Em Portugal, sempre houve famílias com “jeito” para a finança. E inclusive depois das nacionalizações houve habilidade política e abertura dos revolucionários para a dinamização da banca – aliás, é neste contexto que a família Espírito Santo regressa a Portugal, incentivada por Mário Soares, e é precisamente o então primeiro-ministro socialista que garante em França o apoio financeiro àquela família. Foi assim que, posteriormente, nos anos oitenta e noventa, se desenvolveram grupos financeiros, se promoveu a privatização da banca e apareceram vários novos bancos privados, do BCP ao Banco Mello. Ao entrarmos no século XXI houve uma reestruturação da banca e parecia que, na generalidade, as instituições financeiras portuguesas eram sólidas e idóneas. Puro engano!

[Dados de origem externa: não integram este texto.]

-- ==== Sys2Proof/Machine/Hash.lean ====
section
/-! DEFINITION. The hash functions that the device computes: SHA-2 (FIPS 180-4), SHA-3, SHAKE and cSHAKE (FIPS 202,
SP 800-185), KMAC256 and HMAC. R229 and the key-table rules name these standards and print none of their steps
(assumption log 110). -/

namespace Sys2Proof.Machine

/-! ### Constants -/

/-- The 64 round constants of SHA-256 (FIPS 180-4). -/
def sha256K : List Nat :=
  [0x428a2f98, 0x71374491, 0xb5c0fbcf, 0xe9b5dba5, 0x3956c25b, 0x59f111f1, 0x923f82a4, 0xab1c5ed5]
    ++ [0xd807aa98, 0x12835b01, 0x243185be, 0x550c7dc3, 0x72be5d74, 0x80deb1fe, 0x9bdc06a7, 0xc19bf174]
    ++ [0xe49b69c1, 0xefbe4786, 0x0fc19dc6, 0x240ca1cc, 0x2de92c6f, 0x4a7484aa, 0x5cb0a9dc, 0x76f988da]
    ++ [0x983e5152, 0xa831c66d, 0xb00327c8, 0xbf597fc7, 0xc6e00bf3, 0xd5a79147, 0x06ca6351, 0x14292967]
    ++ [0x27b70a85, 0x2e1b2138, 0x4d2c6dfc, 0x53380d13, 0x650a7354, 0x766a0abb, 0x81c2c92e, 0x92722c85]
    ++ [0xa2bfe8a1, 0xa81a664b, 0xc24b8b70, 0xc76c51a3, 0xd192e819, 0xd6990624, 0xf40e3585, 0x106aa070]
    ++ [0x19a4c116, 0x1e376c08, 0x2748774c, 0x34b0bcb5, 0x391c0cb3, 0x4ed8aa4a, 0x5b9cca4f, 0x682e6ff3]
    ++ [0x748f82ee, 0x78a5636f, 0x84c87814, 0x8cc70208, 0x90befffa, 0xa4506ceb, 0xbef9a3f7, 0xc67178f2]

/-- The 80 round constants of SHA-512 (FIPS 180-4). -/
def sha512K : List Nat :=
  [0x428a2f98d728ae22, 0x7137449123ef65cd, 0xb5c0fbcfec4d3b2f, 0xe9b5dba58189dbbc,
   0x3956c25bf348b538, 0x59f111f1b605d019, 0x923f82a4af194f9b, 0xab1c5ed5da6d8118]
    ++ [0xd807aa98a3030242, 0x12835b0145706fbe, 0x243185be4ee4b28c, 0x550c7dc3d5ffb4e2,
   0x72be5d74f27b896f, 0x80deb1fe3b1696b1, 0x9bdc06a725c71235, 0xc19bf174cf692694]
    ++ [0xe49b69c19ef14ad2, 0xefbe4786384f25e3, 0x0fc19dc68b8cd5b5, 0x240ca1cc77ac9c65,
   0x2de92c6f592b0275, 0x4a7484aa6ea6e483, 0x5cb0a9dcbd41fbd4, 0x76f988da831153b5]
    ++ [0x983e5152ee66dfab, 0xa831c66d2db43210, 0xb00327c898fb213f, 0xbf597fc7beef0ee4,
   0xc6e00bf33da88fc2, 0xd5a79147930aa725, 0x06ca6351e003826f, 0x142929670a0e6e70]
    ++ [0x27b70a8546d22ffc, 0x2e1b21385c26c926, 0x4d2c6dfc5ac42aed, 0x53380d139d95b3df,
   0x650a73548baf63de, 0x766a0abb3c77b2a8, 0x81c2c92e47edaee6, 0x92722c851482353b]
    ++ [0xa2bfe8a14cf10364, 0xa81a664bbc423001, 0xc24b8b70d0f89791, 0xc76c51a30654be30,
   0xd192e819d6ef5218, 0xd69906245565a910, 0xf40e35855771202a, 0x106aa07032bbd1b8]
    ++ [0x19a4c116b8d2d0c8, 0x1e376c085141ab53, 0x2748774cdf8eeb99, 0x34b0bcb5e19b48a8,
   0x391c0cb3c5c95a63, 0x4ed8aa4ae3418acb, 0x5b9cca4f7763e373, 0x682e6ff3d6b2b8a3]
    ++ [0x748f82ee5defb2fc, 0x78a5636f43172f60, 0x84c87814a1f0ab72, 0x8cc702081a6439ec,
   0x90befffa23631e28, 0xa4506cebde82bde9, 0xbef9a3f7b2c67915, 0xc67178f2e372532b]
    ++ [0xca273eceea26619c, 0xd186b8c721c0c207, 0xeada7dd6cde0eb1e, 0xf57d4f7fee6ed178,
   0x06f067aa72176fba, 0x0a637dc5a2c898a6, 0x113f9804bef90dae, 0x1b710b35131c471b]
    ++ [0x28db77f523047d84, 0x32caab7b40c72493, 0x3c9ebe0a15c9bebc, 0x431d67c49c100d4c,
   0x4cc5d4becb3e42b6, 0x597f299cfc657e2a, 0x5fcb6fab3ad6faec, 0x6c44198c4a475817]

/-- Initial values of SHA-256. -/
def sha256Iv : List Nat :=
  [0x6a09e667, 0xbb67ae85, 0x3c6ef372, 0xa54ff53a, 0x510e527f, 0x9b05688c, 0x1f83d9ab, 0x5be0cd19]

/-- Initial values of SHA-224. -/
def sha224Iv : List Nat :=
  [0xc1059ed8, 0x367cd507, 0x3070dd17, 0xf70e5939, 0xffc00b31, 0x68581511, 0x64f98fa7, 0xbefa4fa4]

/-- Initial values of SHA-512. -/
def sha512Iv : List Nat :=
  [0x6a09e667f3bcc908, 0xbb67ae8584caa73b, 0x3c6ef372fe94f82b, 0xa54ff53a5f1d36f1,
   0x510e527fade682d1, 0x9b05688c2b3e6c1f, 0x1f83d9abfb41bd6b, 0x5be0cd19137e2179]

/-- Initial values of SHA-384. -/
def sha384Iv : List Nat :=
  [0xcbbb9d5dc1059ed8, 0x629a292a367cd507, 0x9159015a3070dd17, 0x152fecd8f70e5939,
   0x67332667ffc00b31, 0x8eb44a8768581511, 0xdb0c2e0d64f98fa7, 0x47b5481dbefa4fa4]

/-- The 24 round constants of Keccak-f[1600] (FIPS 202). -/
def keccakRc : List Nat :=
  [0x0000000000000001, 0x0000000000008082, 0x800000000000808a, 0x8000000080008000,
   0x000000000000808b, 0x0000000080000001, 0x8000000080008081, 0x8000000000008009]
    ++ [0x000000000000008a, 0x0000000000000088, 0x0000000080008009, 0x000000008000000a,
   0x000000008000808b, 0x800000000000008b, 0x8000000000008089, 0x8000000000008003]
    ++ [0x8000000000008002, 0x8000000000000080, 0x000000000000800a, 0x800000008000000a,
   0x8000000080008081, 0x8000000000008080, 0x0000000080000001, 0x8000000080008008]

/-- Lane rotations of Keccak-f[1600], lane x + 5y at its index. -/
def keccakRot : List Nat :=
  [0, 1, 62, 28, 27, 36, 44, 6, 55, 20, 3, 10, 43, 25, 39, 41, 45, 15, 21, 8, 18, 2, 61, 56, 14]

/-! ### SHA-2 -/

/-- A SHA-2 compression: word width in bits, round constants, and the rotation and shift amounts of Σ0, Σ1, σ0, σ1. -/
structure Sha2 where
  width : Nat
  consts : List Nat
  big0 : Nat × Nat × Nat
  big1 : Nat × Nat × Nat
  small0 : Nat × Nat × Nat
  small1 : Nat × Nat × Nat
  deriving DecidableEq, Repr

def sha256Fn : Sha2 :=
  { width := 32, consts := sha256K, big0 := (2, 13, 22), big1 := (6, 11, 25), small0 := (7, 18, 3), small1 := (17, 19, 10) }

def sha512Fn : Sha2 :=
  { width := 64, consts := sha512K, big0 := (28, 34, 39), big1 := (14, 18, 41), small0 := (1, 8, 7), small1 := (19, 61, 6) }

/-- `x` rotated right by `n` in a word of `w` bits. -/
def rotRight (w x n : Nat) : Nat := (x >>> n ||| x <<< (w - n)) % 2 ^ w

/-- `x` rotated left by `n` in a word of 64 bits. -/
def rotLeft64 (x n : Nat) : Nat := (x <<< n ||| x >>> (64 - n)) % 2 ^ 64

/-- Three rotations, XORed; or two rotations and a shift. -/
def Sha2.bigSigma (h : Sha2) (r : Nat × Nat × Nat) (x : Nat) : Nat :=
  rotRight h.width x r.1 ^^^ rotRight h.width x r.2.1 ^^^ rotRight h.width x r.2.2
def Sha2.smallSigma (h : Sha2) (r : Nat × Nat × Nat) (x : Nat) : Nat :=
  rotRight h.width x r.1 ^^^ rotRight h.width x r.2.1 ^^^ (x >>> r.2.2)

/-- One round: the working variables, and the window of the next 16 schedule words. -/
def Sha2.round (f : Sha2) (st : List Nat × List Nat) (k : Nat) : List Nat × List Nat :=
  match st.1 with
  | [a, b, c, d, e, g, h, i] =>
    let w (n : Nat) := st.2.getD n 0
    let t1 := i + f.bigSigma f.big1 e + ((e &&& g) ^^^ ((2 ^ f.width - 1 - e) &&& h)) + k + w 0
    let t2 := f.bigSigma f.big0 a + ((a &&& b) ^^^ (a &&& c) ^^^ (b &&& c))
    let next := (f.smallSigma f.small1 (w 14) + w 9 + f.smallSigma f.small0 (w 1) + w 0) % 2 ^ f.width
    ([(t1 + t2) % 2 ^ f.width, a, b, c, (d + t1) % 2 ^ f.width, e, g, h], st.2.drop 1 ++ [next])
  | _ => st

/-- A byte string as big-endian words of `n` bytes. -/
def beWords (n count : Nat) (b : Bytes) : List Nat := (List.range count).map fun i => beNat (slice b (n * i) n)

/-- A block enters the chaining words. -/
def Sha2.block (f : Sha2) (chain : List Nat) (b : Bytes) : List Nat :=
  let out := (f.consts.foldl f.round (chain, beWords (f.width / 8) 16 b)).1
  (chain.zip out).map fun x => (x.1 + x.2) % 2 ^ f.width

/-- Whole blocks enter the chaining words, one after the other. -/
def Sha2.blocks (f : Sha2) : Nat → List Nat → Bytes → List Nat
  | 0, chain, _ => chain
  | n + 1, chain, b => f.blocks n (f.block chain (b.take (2 * f.width))) (b.drop (2 * f.width))

/-- The padding behind the last partial block of a message of `count` bytes: one bit, zeros and the length in bits. -/
def Sha2.padded (f : Sha2) (buf : Bytes) (count : Nat) : Bytes :=
  let b := 2 * f.width
  let n := b * ceilDiv (buf.length + 1 + f.width / 4) b
  buf ++ [0x80] ++ zeros (n - (buf.length + 1 + f.width / 4)) ++ beBytes (f.width / 4) (8 * count)

/-- The chaining words behind a message, from those before its last partial block. -/
def Sha2.finish (f : Sha2) (chain : List Nat) (buf : Bytes) (count : Nat) : List Nat :=
  let p := f.padded buf count
  f.blocks (p.length / (2 * f.width)) chain p

/-- The initial values of SHA-512/t for a name (FIPS 180-4, 5.3.6). -/
def sha512tIv (name : Bytes) : List Nat :=
  sha512Fn.finish (sha512Iv.map fun v => v ^^^ 0xA5A5A5A5A5A5A5A5) name name.length

/-! ### Keccak -/

/-- One round of Keccak-f[1600] on 25 lanes, lane x + 5y at its index. -/
def keccakRound (a : List Nat) (rc : Nat) : List Nat :=
  let at_ (l : List Nat) (x y : Nat) := l.getD (x % 5 + 5 * (y % 5)) 0
  let col := (List.range 5).map fun x => at_ a x 0 ^^^ at_ a x 1 ^^^ at_ a x 2 ^^^ at_ a x 3 ^^^ at_ a x 4
  let d := (List.range 5).map fun x => at_ col (x + 4) 0 ^^^ rotLeft64 (at_ col (x + 1) 0) 1
  let t := (List.range 25).map fun i => rotLeft64 (a.getD i 0 ^^^ at_ d i 0) (keccakRot.getD i 0)
  let b := (List.range 25).map fun i => at_ t (i % 5 + 3 * (i / 5)) (i % 5)
  (List.range 25).map fun i =>
    b.getD i 0 ^^^ ((2 ^ 64 - 1 - at_ b (i % 5 + 1) (i / 5)) &&& at_ b (i % 5 + 2) (i / 5)) ^^^ (if i = 0 then rc else 0)

/-- The permutation on the 200-byte state string of FIPS 202. -/
def keccakF (st : Bytes) : Bytes :=
  let lanes := (List.range 25).map fun i => leNat (slice st (8 * i) 8)
  (keccakRc.foldl keccakRound lanes).flatMap fun v => leBytes 8 v

/-- Two byte strings XORed, as long as the first. -/
def xorBytes (a b : Bytes) : Bytes := (a.zip (padTo a.length b)).map fun x => x.1 ^^^ x.2

/-- A block of the rate enters the state. -/
def keccakBlock (st block : Bytes) : Bytes := keccakF (xorBytes st block)

/-- Whole blocks of `rate` bytes enter the state. -/
def keccakBlocks (rate : Nat) : Nat → Bytes → Bytes → Bytes
  | 0, st, _ => st
  | n + 1, st, b => keccakBlocks rate n (keccakBlock st (b.take rate)) (b.drop rate)

/-- The last block: the partial one, the domain bits of the algorithm, and the end of the padding. -/
def keccakPadded (rate : Nat) (domain : Byte) (buf : Bytes) : Bytes :=
  let b := padTo rate (buf ++ [domain])
  b.take (rate - 1) ++ (b.drop (rate - 1)).map fun c => c ^^^ 0x80

/-- `n` blocks of output, squeezed from a state. -/
def squeeze (rate : Nat) : Nat → Bytes → Bytes
  | 0, _ => []
  | n + 1, st => st.take rate ++ squeeze rate n (keccakF st)

/-- Output bytes `pos` to `pos + n - 1` behind a last partial block. -/
def keccakOut (rate : Nat) (domain : Byte) (st buf : Bytes) (pos n : Nat) : Bytes :=
  slice (squeeze rate (ceilDiv (pos + n) rate) (keccakBlock st (keccakPadded rate domain buf))) pos n

/-- A whole message through a sponge. -/
def sponge (rate : Nat) (domain : Byte) (m : Bytes) (n : Nat) : Bytes :=
  let k := m.length / rate
  keccakOut rate domain (keccakBlocks rate k (zeros 200) m) (m.drop (k * rate)) 0 n

/-! ### The digest algorithms by PARAM_SET (R229, R230) -/

/-- A digest algorithm: block size and fixed digest length, none for extendable output. -/
def digestAlg : Nat → Option (Nat × Option Nat)
  | 0x0601 => some (64, some 28) | 0x0602 => some (64, some 32)
  | 0x0603 => some (128, some 48) | 0x0604 => some (128, some 64)
  | 0x0605 => some (128, some 28) | 0x0606 => some (128, some 32)
  | 0x0611 => some (144, some 28) | 0x0612 => some (136, some 32)
  | 0x0613 => some (104, some 48) | 0x0614 => some (72, some 64)
  | 0x0621 => some (168, none) | 0x0622 => some (136, none)
  | 0x0631 => some (168, none) | 0x0632 => some (136, none)
  | _ => none

/-- Block size b of an algorithm. -/
def digestBlock (a : Nat) : Nat := match digestAlg a with | some d => d.1 | none => 136

/-- SHA-2 algorithms are 0x0601 to 0x0606. -/
def digestSha2 (a : Nat) : Bool := a < 0x0610

/-- The compression of a SHA-2 algorithm. -/
def sha2Of (a : Nat) : Sha2 := if a ≤ 0x0602 then sha256Fn else sha512Fn

/-- Domain bits: SHA-3, SHAKE, and cSHAKE (R230). -/
def keccakDomain (a : Nat) : Byte := if a < 0x0620 then 0x06 else if a < 0x0630 then 0x1F else 0x04

/-- The ASCII bytes of a name. -/
def ascii (s : String) : Bytes := s.toList.map fun c => byte c.toNat

/-- The initial chaining words of a SHA-2 algorithm. -/
def sha2Iv : Nat → List Nat
  | 0x0601 => sha224Iv
  | 0x0602 => sha256Iv
  | 0x0603 => sha384Iv
  | 0x0604 => sha512Iv
  | 0x0605 => sha512tIv (ascii "SHA-512/224")
  | _ => sha512tIv (ascii "SHA-512/256")

/-- Chaining words as the STATE field of R243 holds them: H0 first, each big-endian, zero-filled to 200 bytes. -/
def chainBytes (f : Sha2) (c : List Nat) : Bytes := padTo 200 (c.flatMap fun v => beBytes (f.width / 8) v)
def chainWords (f : Sha2) (st : Bytes) : List Nat := beWords (f.width / 8) 8 st

/-- The state of an algorithm before its first block, 200 bytes. -/
def digestStart (a : Nat) : Bytes := if digestSha2 a then chainBytes (sha2Of a) (sha2Iv a) else zeros 200

/-- One block passes into the state. -/
def digestStep (a : Nat) (st block : Bytes) : Bytes :=
  if digestSha2 a then chainBytes (sha2Of a) ((sha2Of a).block (chainWords (sha2Of a) st) block) else keccakBlock st block

/-- `n` whole blocks pass into the state; what is left is the partial block (R236). -/
def digestBlocks (a : Nat) : Nat → Bytes → Bytes → Bytes × Bytes
  | 0, st, d => (st, d)
  | n + 1, st, d =>
    let b := digestBlock a
    digestBlocks a n (digestStep a st (d.take b)) (d.drop b)

/-- `n` output bytes from position `pos` of a message of `count` bytes, whose last partial block is `buf`. -/
def digestOut (a : Nat) (st buf : Bytes) (count pos n : Nat) : Bytes :=
  if digestSha2 a then
    slice (chainBytes (sha2Of a) ((sha2Of a).finish (chainWords (sha2Of a) st) buf count)) pos n
  else keccakOut (digestBlock a) (keccakDomain a) st buf pos n

/-- The digest of a whole message. -/
def digestOf (a : Nat) (m : Bytes) (n : Nat) : Bytes :=
  let r := digestBlocks a (m.length / digestBlock a) (digestStart a) m
  digestOut a r.1 r.2 m.length 0 n

/-! ### cSHAKE256, KMAC256 and HMAC (SP 800-185, FIPS 198-1) -/

/-- The bytes of a length without leading zeros, at least one. -/
def lengthBytes (v : Nat) : Bytes := beBytes (Nat.max 1 (ceilDiv (Nat.log2 v + 1) 8)) v
def leftEncode (v : Nat) : Bytes := [byte (lengthBytes v).length] ++ lengthBytes v
def rightEncode (v : Nat) : Bytes := lengthBytes v ++ [byte (lengthBytes v).length]
def encodeString (b : Bytes) : Bytes := leftEncode (8 * b.length) ++ b
def bytepad (w : Nat) (b : Bytes) : Bytes :=
  let x := leftEncode w ++ b
  padTo (w * ceilDiv x.length w) x

def cshake256 (name custom x : Bytes) (n : Nat) : Bytes :=
  if name = [] && custom = [] then sponge 136 0x1F x n
  else sponge 136 0x04 (bytepad 136 (encodeString name ++ encodeString custom) ++ x) n

/-- KMAC256 with a key, data, customisation string and output length in bytes. -/
def kmacWith (key x custom : Bytes) (n : Nat) : Bytes :=
  cshake256 (ascii "KMAC") custom (bytepad 136 (encodeString key) ++ x ++ rightEncode (8 * n)) n

def kmac256 (key x : Bytes) (custom : String) (n : Nat) : Bytes := kmacWith key x (ascii custom) n

/-- The digest of its fixed length. -/
def digestFull (a : Nat) (m : Bytes) : Bytes :=
  digestOf a m (match digestAlg a with | some (_, some d) => d | _ => 32)

/-- HMAC over a digest algorithm with a fixed length. -/
def hmac (a : Nat) (key m : Bytes) : Bytes :=
  let b := digestBlock a
  let k := padTo b (if b < key.length then digestFull a key else key)
  digestFull a (k.map (fun c => c ^^^ 0x5C) ++ digestFull a (k.map (fun c => c ^^^ 0x36) ++ m))

end Sys2Proof.Machine
end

O BPN, que crescera de forma exuberante e rápida, é o primeiro onde se identificam ostensivamente as promiscuidades entre o poder político e a banca – e é nessa promiscuidade entre a política e os negócios que a banca portuguesa estremece e quebra. O BPN é o primeiro a provocar um abalo sistémico na banca portuguesa supostamente idónea, regulada e bem gerida: Há dez anos discutia-se se o banco devia falir (fechar) ou se o melhor era a “entrada” do Estado para “salvar” o sistema financeiro. O governo entrou onde não devia, não salvou nada, a não ser os interesses dos que comiam à mesa do BPN, e custou aos contribuintes mais de sete mil milhões de euros. A partir daí os governos outorgaram-se a obrigação de salvar bancos com dinheiro público: um desastre nacional.
Entretanto o Lehman Brothers caiu, o sistema financeiro mundial ruiu, o país acelerou para o abismo, a crise destapou as muitas aldrabices escondidas debaixo do tapete e pôs a nu as debilidades e habilidades praticadas na banca portuguesa, mas o mais impressionante é que nada aconteceu aos responsáveis. Caiu o Banco Privado Português, onde Rendeiro era o arquétipo do financeiro mais esperto da praça, mas manteve intacta a sua fortuna pessoal, feita à base de “espertismo”, e caiu o “dono disto tudo”, Ricardo Salgado, que geria o maior buraco de Portugal sem ninguém dar conta, com o apoio de tudo e todos, arrastando a maior empresa portuguesa, a PT, numa fartar vilanagem vergonhosa e irresponsável (o Novo Banco anunciou 1.395 milhões de prejuízo em 2017; já perdeu mais de 3.500 milhões em três anos; recorde-se que esse era o “banco bom” que sobrou do BES). E a Caixa Geral de Depósitos, banco público que serviu para colocar ex-governantes e camaradas de partido (do PS, do PSD e do CDS), emprestou milhões aos amigos e cuja sobrevivência já custou mais de 3,9 mil milhões aos contribuintes, sem que Santos Ferreira, Armando Vara, Celeste Cardona e outros ilustres tenham sido responsabilizados pelo assalto. Na última década os contribuintes portugueses já colocaram na banca cerca de 20 mil milhões de euros, mas os grandes devedores continuam impunes sem terem de pagar um cêntimo, chamem-se Joe Berardo, Luís Felipe Vieira ou José Guilherme.
Estranhamente, muitas pessoas criticam o abandono das quintas que o ex-BES tinha na Beira Baixa (após uma excelente reportagem de Madalena Ferreira na SIC) onde os Espírito Santo e amigos gastavam milhares de euros em fins de semana de luxúria – aquilo que alguns teimam em ver como turismo cinegético (a caça é hoje um feudo de privilegiados) e aposta no desenvolvimento rural, não era mais do que um circo luxuoso suportado pela promiscuidade na banca – um desastre nacional que custa milhões a todos os portugueses. Não havia dinheiro para pensões, para combater a pobreza, para aumentar o salário mínimo, para a saúde ou a educação, mas sempre houve para os bancos, para pagar os vícios dos ricos, as idas à caça dos privilegiados e os fins-de-semana de fausta luxúria nas quintas dos Espírito Santo em Idanha ou Monfortinho ou a brincar aos pobres na Comporta.